With respect to the first argument, Plaintiff was not required to attempt to personally deliver the papers to Firm.  (See CCP, §§ 415.20, subd. (a) [authorizing service “in lieu of” personal delivery by leaving a copy of the summons and complaint at the business address of the business entity’s agent] & 416.10, subd. (b) [service on the business entity’s president is proper]; see also Maynard’s declaration, ¶ 2.)

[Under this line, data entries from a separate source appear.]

/-- An admitted line whose word decodes to no step ends the run by the word's name. -/
theorem step_of_reject {r : Reject} (ha : admitted s (nextLine s) = true)
    (hd : decode s.params (heldWord s (nextLine s)) = .reject r) : step s = rejected (nextLine s) r := by
  simp only [step, ha, hd, if_true]

/-- Settles O45: only the environment is enabled, and it writes none of the three; a foreground line reads the word of
HALT. -/
theorem haltIsForEver : Obligations.HaltIsForEver := by
  intro s hfg hgie hisr
  refine ⟨fun i t h => ?_, fun m rest hs hstep hm => ?_⟩
  · have henv : i.mnemonic.isEnv = true := isEnv_of_enabled_at_halt hfg hgie hisr (exec_enabled h)
    rw [env_frame henv h]
    exact ⟨henv, hfg, hgie, hisr⟩
  · obtain rfl : nextLine s = m := nextLine_cons hs
    have hhalted : decode s.params (heldWord s (nextLine s)) = .reject .halted := by
      rw [decode_heldWord_of_isFg hstep hm, hfg, decodedAt]
    exact step_of_reject (admitted_of_isFg hm) hhalted

/-! The lines of a motion (R109). -/

/-- A foreground line plays as the step enabled at the position the foreground stands at. -/
theorem plays_fg (hstep : m ∈ Mnemonic.steps) (hm : m.isFg = true) (hi : decodedAt s.params s.fg = .instr i)
    (hname : i.mnemonic = m) (ht : ∀ rest, exec i { s with script := rest } = .next { t with script := rest }) :
    Plays [m] s t :=
  plays_line (admitted_of_isFg hm) ((decode_heldWord_of_isFg hstep hm).trans hi) hname ht

/-- The arm that commands a position (R73 to R75). -/
def positionArm : Position → CmdArm
  | .a => .posA
  | .b => .posB
  | .c => .posC

/-- The dispatch of a position's code invokes the driver for that position (R72 to R75). -/
theorem exec_dispDispatch_position (hp : s.params.Valid) (hfg : s.fg = .l4) (hisr : s.isr = .none)
    (hq : (positionArm q).Matches s.params s.acc) : exec .dispDispatch s = .next (s.goto (.act q)) := by
  obtain ⟨hA, hB, hC⟩ := positionCommandsInvokeTheDriver s hp hfg hisr
  have harm : exec .dispDispatch s = exec ((positionArm q).instr s.acc) s :=
    hq.selectCmd_eq hp ▸ execDispDispatch_eq (fgAt_iff.mpr ⟨hfg, hisr⟩)
  rw [harm]
  cases q with
  | a => exact hA hq
  | b => exact hB hq
  | c => exact hC hq

theorem plays_dispDispatch_position (hp : s.params.Valid) (hfg : s.fg = .l4) (hisr : s.isr = .none)
    (hq : (positionArm q).Matches s.params s.acc) : Plays [.dispDispatch] s (s.goto (.act q)) :=
  plays_fg (by decide) rfl (by rw [hfg, decodedAt]) rfl fun rest =>
    exec_dispDispatch_position (s := { s with script := rest }) hp hfg hisr hq

/-- ACT_ENTER as a line: the dwell begins (R79). -/
theorem plays_actEnter (hfg : s.fg = .act p) (hisr : s.isr = .none) : Plays [.actEnter] s { s with
    tmr := .pwmCfg p
    tpend := false
    eie := false
    act := .pwm (widthOf s.params p)
    obs := s.obs ++ [.act (.pwm (widthOf s.params p))]
    fg := .dwell p } :=
  plays_fg (by decide) rfl (by rw [hfg, decodedAt]) rfl fun rest =>
    (motionStartsThePulse { s with script := rest } p hfg hisr).1

/-- ACT_EXIT as a line: the dwell ends (R81). -/
theorem plays_actExit (hfg : s.fg = .dwell p) (hisr : s.isr = .none) : Plays [.actExit] s { s with
    act := .low
    obs := s.obs ++ [.act .low]
    tmr := .tickCfg
    elatch := ⟨false, false⟩
    eie := true
    fg := .l1 } :=
  plays_fg (by decide) rfl (by rw [hfg, decodedAt]) rfl fun rest =>
    (motionEndsWithTheTimeBaseRestored { s with script := rest } p hfg hisr).1

/-- Settles O41: the dispatch invokes the driver, whose two steps put the pulse and its end on the trace. -/
theorem positionCodeGivesOneMotion : Obligations.PositionCodeGivesOneMotion := by
  intro s rest q hp hfg hisr hacc hs
  have hq : (positionArm q).Matches s.params s.acc := by cases q <;> exact hacc
  have hdispatch : Plays [.dispDispatch] s (s.goto (.act q)) := plays_dispDispatch_position hp hfg hisr hq
  have hmotion := (hdispatch.append (plays_actEnter rfl hisr)).append (plays_actExit rfl hisr)
  rw [List.append_cons s.obs]
  exact hmotion.runSteps_eq hs

end Sys2Proof.Machine
end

As for Hogan and Maynard, substitute service by leaving a copy of the summons and complaint at their business address is proper so long as the papers “cannot with reasonable diligence be personally delivered.”  (See CCP, § 415.20, subd. (b).)  In his declaration of diligence, Finister states that he attempted to personally deliver the papers to Hogan and Maynard at the Minnesota Avenue Address on April 16, 2014, April 17, 2014, and April 18, 2014, but Maynard and Hogan were unavailable on each occasion.  This declaration creates a presumption that the reasonable diligence requirement was satisfied.  (See Espindola v. Nunez (1988) 199 Cal.App.3d 1389, 1392 [two or three attempts to personally deliver the papers at a proper place satisfies the “reasonable diligence” requirement].)  In an effort to rebut the presumption, Maynard declares that “[a]s none of the Defendants were even aware that any attempts were being made to serve them, the reasonable diligence requirements is not met,” and “[s]taff at the law firm are instructed to report the full extent of any interactions with persons coming into the firm,” but “[n]o reports of any persons coming in to serve papers have been received.”  (Maynard’s decl., ¶ 10.)  However, evidence that Defendants did not know that someone had tried to personally serve them does not rebut the presumption created by Finister’s declaration, since there is no indication that Finister informed Defendants’ staff that he was attempting to serve personally deliver a copy of the summons and complaint.  Thus, Defendant’s assertion is not well-taken.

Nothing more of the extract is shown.